Não resta dúvida que a chegada do Covid-19 vem impondo alterações comportamentais junto à população. A necessidade de uma quarentena a toda a sociedade faz com que a população fique retida em seus lares, ao tempo em que há uma suspensão das atividades do sistema de ensino privado e estatal, além do fechamento temporário de cinemas, academias e a até mesmo de shopping centers. Tem-se ainda as interdições do transporte aéreo, marítimo e terrestre seja no plano internacional ou nacional (interestadual, intermunicipal e mesmo urbano). Restrições dessa dimensão apresentam resultados negativos sobre toda a sociedade, em particular no âmbito da economia. Pequenos e médios negócios não resistirão, faturamentos, ocupações por conta própria e empregos serão terrivelmente suprimidos em um momento em que a taxa de desemprego ainda é muito elevada, afinal estávamos apenas iniciando um processo de recuperação econômica. Não obstante, surge mundialmente uma onda de esperança para o tratamento do chinavirus com a mesma droga que combate a malária.

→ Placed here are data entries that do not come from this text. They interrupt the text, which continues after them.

/-- FEED of a run's bytes to the channel that holds its context (R92). -/
theorem feed_of_armsRun (hc : s.ctx[c]? = some x) (hw : x.wf = true) (hr : ArmsRun x bs y rs es) :
    feed c bs s = .next { s with
      ctx := s.ctx.set c y
      responses := s.responses ++ rs
      events := s.events ++ es } := by
  rw [feed_eq hc hw, hr.ctx, hr.responses, hr.events]

/-! ### The bytes of a frame -/

/-- R143: the payload bytes still missing fill the buffer from the fill index on and lead to VERIFY. -/
theorem quietRun_payload (hs : x.state = .readPayload) (h64 : x.expLen.toNat ≤ 64) (hne : bs ≠ [])
    (hlen : x.fill.toNat + bs.length = x.expLen.toNat) :
    QuietRun x bs { x with
      buf := memWrite x.buf x.fill.toNat bs, fill := x.expLen.setWidth 7, crcIdx := 0, rxCrc := 0,
      state := .verify } := by
  induction bs generalizing x with
  | nil => exact absurd rfl hne
  | cons b bs ih =>
    rw [List.length_cons] at hlen
    have hf : x.fill.toNat < 64 := by omega
    have hfill := Context.fill_succ hf
    by_cases hbs : bs = []
    · subst hbs
      have hlast : x.fill.toNat + 1 = x.expLen.toNat := hlen
      have hend : x.fill + 1 = x.expLen.setWidth 7 := by
        apply BitVec.eq_of_toNat_eq
        rw [hfill, BitVec.toNat_setWidth]
        omega
      have harm := (decoderArm_readPayload hs).trans (readPayloadArm_last (b := b) hf hlast)
      rw [hend] at harm
      exact ArmsRun.single harm
    · have hmore : x.fill.toNat + 1 ≠ x.expLen.toNat := by
        have := List.length_pos_iff.mpr hbs
        omega
      have harm := (decoderArm_readPayload hs).trans (readPayloadArm_more (b := b) hf hmore)
      have hrest := ih
        (x := { x with buf := x.buf.setIfInBounds x.fill.toNat b, fill := x.fill + 1 }) hs h64 hbs
        (show (x.fill + 1).toNat + bs.length = x.expLen.toNat by omega)
      have hrun := QuietRun.cons harm hrest
      rwa [hfill] at hrun

/-- R16: a write inside the buffer puts the bytes at its offset and leaves the rest. -/
theorem memWrite_toList (buf : Vector Byte 64) {off : Nat} (hle : off + bs.length ≤ 64) :
    (memWrite buf off bs).toList = buf.toList.take off ++ bs ++ buf.toList.drop (off + bs.length) := by
  induction bs generalizing buf off with
  | nil => simp [memWrite]
  | cons b bs ih =>
    rw [List.length_cons] at hle
    have hoff : off < buf.toList.length := by rw [Vector.length_toList]; omega
    have htake : (buf.toList.set off b).take (off + 1) = buf.toList.take off ++ [b] := by
      rw [List.take_add_one, List.take_set_of_le le_rfl, List.getElem?_set_self hoff, Option.toList_some]
    rw [memWrite, ih _ (by omega), Vector.toList_setIfInBounds, htake, List.drop_set_of_lt (by omega),
      List.append_assoc _ [b], List.singleton_append, List.length_cons, Nat.add_assoc off 1, Nat.add_comm 1]

/-! ### The contexts a frame passes through, from SEARCHING -/

/-- The context that has taken the sync byte and the legal length `n` (R141, R142). -/
def Context.awaitingPayload (x : Context) (n : Byte) : Context :=
  { x with syncLatch := 0xAA, buf := Vector.replicate 64 0x00, expLen := n, fill := 0, state := .readPayload }

/-- The context that has taken a frame's header and its payload `p`: no field depends on the context before (R143). -/
def Context.awaitingCrc (p : ByteSeq) : Context where
  state := .verify
  syncLatch := 0xAA
  buf := memWrite (Vector.replicate 64 0x00) 0 p
  expLen := BitVec.ofNat 8 p.length
  fill := BitVec.ofNat 7 p.length
  crcIdx := 0
  rxCrc := 0x0000

/-- The context that has also taken the high CRC byte `h` (R144). -/
def Context.awaitingLowCrc (p : ByteSeq) (h : Byte) : Context :=
  { Context.awaitingCrc p with rxCrc := zext16 h <<< 8, crcIdx := 1 }

/-- The context after the whole frame, accepted or rejected (R145, R149). -/
def Context.afterFrame (p : ByteSeq) (h l : Byte) : Context :=
  { Context.awaitingLowCrc p h with rxCrc := be16 h l, state := .searching }

/-- R76: a legal length is its length byte's value. -/
theorem lengthByte_toNat {n : Nat} (h64 : n ≤ 64) : (BitVec.ofNat 8 n).toNat = n := Nat.mod_eq_of_lt (by omega)

/-- The buffer holds the payload, and zeros past it (R141, R143). -/
theorem Context.awaitingCrc_buf (h64 : p.length ≤ 64) :
    (Context.awaitingCrc p).buf.toList = p ++ List.replicate (64 - p.length) 0x00 := by
  refine (memWrite_toList (Vector.replicate 64 0x00) (by omega)).trans ?_
  simp only [Vector.toList_replicate, List.take_zero, List.nil_append, Nat.zero_add, List.drop_replicate]

/-- The payload that is verified and delivered is the payload that was sent (R145). -/
theorem Context.awaitingLowCrc_payload (h64 : p.length ≤ 64) : (Context.awaitingLowCrc p h).payload = p := by
  have hbuf : (Context.awaitingLowCrc p h).buf.toList = _ := Context.awaitingCrc_buf h64
  have hlen : (Context.awaitingLowCrc p h).expLen.toNat = p.length := lengthByte_toNat h64
  rw [Context.payload, hbuf, hlen, List.take_left]

/-- R141, R142: from SEARCHING, the sync byte and a legal length. -/
theorem quietRun_header (hs : x.state = .searching) (h1 : 1 ≤ b.toNat) (h64 : b.toNat ≤ 64) :
    QuietRun x [0xAA, b] (x.awaitingPayload b) := by
  have hsync := (decoderArm_searching hs).trans (searchingArm_sync x)
  exact QuietRun.cons hsync (ArmsRun.single ((decoderArm_readLen rfl).trans (readLenArm_legal h1 h64)))

/-- R141 to R143: from SEARCHING, a frame's header and its payload. -/
theorem quietRun_headerAndPayload (hs : x.state = .searching) (h1 : 1 ≤ p.length) (h64 : p.length ≤ 64) :
    QuietRun x ([0xAA, BitVec.ofNat 8 p.length] ++ p) (Context.awaitingCrc p) := by
  have hL := lengthByte_toNat h64
  have hlen : (x.awaitingPayload (BitVec.ofNat 8 p.length)).expLen.toNat = p.length := hL
  have hpay := quietRun_payload (x := x.awaitingPayload (BitVec.ofNat 8 p.length)) rfl (by omega)
    (List.length_pos_iff.mp h1) ((Nat.zero_add _).trans hlen.symm)
  have hfill : (BitVec.ofNat 8 p.length).setWidth 7 = BitVec.ofNat 7 p.length := by
    apply BitVec.eq_of_toNat_eq
    rw [BitVec.toNat_setWidth, hL, BitVec.toNat_ofNat]
  have hrun := QuietRun.append (quietRun_header hs (by omega) (by omega)) hpay
  simp only [Context.awaitingPayload, hfill] at hrun
  exact hrun

/-- R141 to R144: from SEARCHING, all of a frame but its last byte. -/
theorem quietRun_upToLowCrc (hs : x.state = .searching) (h1 : 1 ≤ p.length) (h64 : p.length ≤ 64) (h : Byte) :
    QuietRun x ([0xAA, BitVec.ofNat 8 p.length] ++ p ++ [h]) (Context.awaitingLowCrc p h) :=
  QuietRun.append (quietRun_headerAndPayload hs h1 h64) (ArmsRun.single (decoderArm_verifyHigh rfl rfl))

/-- R145: the last byte of a frame whose received CRC is the CRC of its validation range. -/
theorem decoderArm_awaitingLowCrc_match (h64 : p.length ≤ 64)
    (hcrc : crc16 (validationRange 0xAA (BitVec.ofNat 8 p.length) p) = be16 h l) :
    decoderArm (Context.awaitingLowCrc p h) l =
      ⟨Context.afterFrame p h l, .frameAccepted p, [.deliver p p.length]⟩ := by
  have hpay := Context.awaitingLowCrc_payload (h := h) h64
  have hlen : (Context.awaitingLowCrc p h).expLen.toNat = p.length := lengthByte_toNat h64
  rw [decoderArm_verifyLow rfl rfl, verifyLowArm_match (by rw [hpay]; exact hcrc), hpay, hlen]
  rfl

/-- R145: from SEARCHING, a frame with the CRC of its validation range is accepted by its last byte and not before. -/
theorem armsRun_frame_match (hs : x.state = .searching) (h1 : 1 ≤ p.length) (h64 : p.length ≤ 64)
    (hcrc : crc16 (validationRange 0xAA (BitVec.ofNat 8 p.length) p) = be16 h l) :
    ArmsRun x ([0xAA, BitVec.ofNat 8 p.length] ++ p ++ [h] ++ [l]) (Context.afterFrame p h l)
      (List.replicate (p.length + 3) .incomplete ++ [.frameAccepted p]) [.deliver p p.length] := by
  have hlast := ArmsRun.single (decoderArm_awaitingLowCrc_match h64 hcrc)
  have hlen : ([0xAA, BitVec.ofNat 8 p.length] ++ p ++ [h]).length = p.length + 3 := by simp
  rw [← hlen]
  exact ArmsRun.append (quietRun_upToLowCrc hs h1 h64 h) hlast

/-- R81, R122: the wire bytes of the frame around `p`. -/
theorem frameBytes_frameOf (n : Byte) (p : ByteSeq) :
    frameBytes (frameOf n p) = [0xAA, n] ++ p ++ [(crc16 (validationRange 0xAA n p)).extractLsb' 8 8] ++
      [(crc16 (validationRange 0xAA n p)).extractLsb' 0 8] := by
  simp [frameBytes, frameOf, toBE16, Params.sync]

/-- R154: FEED of an encoded frame to a channel in SEARCHING delivers its payload. -/
theorem feed_encodedFrame (hc : s.ctx[c]? = some x) (hx : Spec.R33 x) (hs : x.state = .searching)
    (h1 : 1 ≤ p.length) (h64 : p.length ≤ 64) :
    ∃ y, y.state = .searching ∧
      feed c (frameBytes (frameOf (BitVec.ofNat 8 p.length) p)) s = .next { s with
        ctx := s.ctx.set c y
        responses := s.responses ++ List.replicate (p.length + 3) .incomplete ++ [.frameAccepted p]
        events := s.events ++ [.deliver p p.length] } := by
  have hrun := armsRun_frame_match hs h1 h64 (be16_toBE16 _).symm
  rw [← frameBytes_frameOf] at hrun
  have hfeed := feed_of_armsRun hc ((Context.wf_iff_R33 x).mpr hx) hrun
  rw [← List.append_assoc] at hfeed
  exact ⟨_, rfl, hfeed⟩

/-! ### FRAME_ENCODE and SP_WRAP on a whole sequence -/

theorem exec_frameEncode (payload : Option ByteSeq) (n : Nat) (s : State) :
    exec (.frameEncode payload n) s = .next (s.respond (frameEncode payload n)) := rfl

Enfim, a lei de oferta e demanda existe e não pode ser revogada. Ela está sendo maltratada por circunstâncias extra economia. O álcool gel, máscaras e luvas, por exemplo, sumiram das farmácias e supermercados, isso alavanca seus preços para cima. Para que esse mesmo movimento não se estenda aos demais produtos é preciso uma atenção especial ao abastecimento da população, sobretudo no que diz respeito aos produtos de primeiríssima necessidade (alimentos e higiene). Uma logística especial no fornecimento de todos os produtos está sendo montada, para que não tenhamos uma situação similar ao dos telefones de parede, agora com oferta zero. Mas a quarentena imposta à população, apesar de necessária, em si mesma deixará seus efeitos deletérios. O risco é o colapso dos mercados, instalando um ambiente de catástrofe social em pouco tempo. A paralisia da economia ameaça uma grande depressão. Mesmo assim, ainda que respondam por 18% do turismo mundial, meus caros chineses per favore non venire in Brasile, temos bastante problemas com a última sino importação. Deus grandioso nos acuda, o inferno é o limite do dragão da maldade.

* O artigo é resultado de uma parceria entre o Departamento de Economia da Universidade Federal da Paraíba (UFPB) e o Portal WSCOM.